Task requirements: Set down exactly the lines of the records from the top to the line containing "Joining (R377) -/"; include both.

Stored data entries
*** Block opens ***

/-- TL_FAST (R376). -/
def execTlFast (h : TlHdr) (sample : Nat) (entries : List (List Byte)) (at_ : Nat) (s0 : State) : Res :=
  .next ((s0.toTick at_).tlRecv h 5 (12 + 8 * entries.length) (.tlFast h sample entries at_) (fun (x : State) =>
    x.runTl (.tlFast h sample entries at_)))

/-! ### Joining (R377) -/

/-- The mirrored areas. -/
def mirroredAreas : List Nat := areaCtls.filter areaMirrored

/-- Running values of areas are replaced by others, without a hurdle: what `own` names falls to its default unless listed. -/
def State.replaceSets (s : State) (own : Nat → Bool) (vals : List (Nat × Val)) (areas : List Nat) : State :=
  let s1 := (s.objs.filter (fun p => own p.1)).foldl (fun (x : State) p => x.setObj p.1 (x.levelDefault p.1)) s
  let s0 := (evtKeys.filter own).foldl (fun (x : State) k => x.setSetting k (.num 0)) s1
  let s2 := (vals.filter (fun p => own p.1)).foldl (fun (x : State) p => x.setSetting p.1 p.2) s0
  let s3 := (applyOrder.filter (fun a => areas.contains a)).foldl (fun (x : State) a => (x.applyArea s a).2) s2
  (s3.syncSubs).ledgerObjs

/-- Pieces of at most n of a list. -/
def chunks {α : Type} (n : Nat) : Nat → List α → List (List α)
  | 0, _ => []
  | fuel + 1, l => if l.isEmpty then [] else l.take n :: chunks n fuel (l.drop n)

/-- The holder answers JOIN with a snapshot: running sets, take state and journal, in segments (R377). -/
def State.sendSnapshot (s : State) : State :=
  let sets := (s.objs.filter (fun p => mirroredObj p.1)).flatMap (fun p =>
    let d := (objDef (keyIx p.1) (keySub p.1)).getD noRow
    (⟨2, tyCode d.ty, keyIx p.1, keySub p.1, 0, encodeVal d.ty p.2⟩ : RespRec).wire)
  let n := min 8192 s.ess.takes.jseq
  let jnl := (List.range n).flatMap (fun i => s.journalEntry (s.ess.takes.jseq - n + i))
  let data := sets ++ jnl
  let parts := if data.isEmpty then [[]] else chunks 9168 (data.length / 9168 + 1) data
  (List.range parts.length).foldl (fun (x : State) i =>
    x.tlSend 6 (beBytes 8 (9168 * i) ++ p8 (b2n (decide (i + 1 = parts.length))) ++ [0, 0, 0] ++ parts.getD i [])) s

/-- TL_JOIN: the holder sends a snapshot unless the generations are equal. -/
def execTlJoin (h : TlHdr) (gen : Word) (at_ : Nat) (s0 : State) : Res :=
  .next ((s0.toTick at_).tlRecv h 0xA 4 (.tlJoin h gen at_) (fun (x : State) =>
    if !x.twin.gate ∨ gen.toNat = x.num O.twinSyncGeneration then x else x.sendSnapshot))

/-- TL_SNAPSHOT: a segment gathers. -/
def execTlSnapshot (h : TlHdr) (values : List (Nat × Nat × List Byte)) (entries : List (List Byte)) (size : Nat) (endFlag : Bool)
    (at_ : Nat) (s0 : State) : Res :=
  .next ((s0.toTick at_).tlRecv h 6 size (.tlSnapshot h values entries size endFlag at_) (fun (x : State) =>
    if !x.twin.joining then x
    else x.setTw { x.twin with snap := x.twin.snap ++ values.map (fun v => (objKey v.1 v.2.1, v.2.2)), snapJnl := x.twin.snapJnl ++ entries,
                               joinBytes := x.twin.joinBytes + size, snapDone := endFlag, snapGen := h.generation }))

*** Block closes ***

Reply to the exercise:
/-- TL_FAST (R376). -/
def execTlFast (h : TlHdr) (sample : Nat) (entries : List (List Byte)) (at_ : Nat) (s0 : State) : Res :=
  .next ((s0.toTick at_).tlRecv h 5 (12 + 8 * entries.length) (.tlFast h sample entries at_) (fun (x : State) =>
    x.runTl (.tlFast h sample entries at_)))

/-! ### Joining (R377) -/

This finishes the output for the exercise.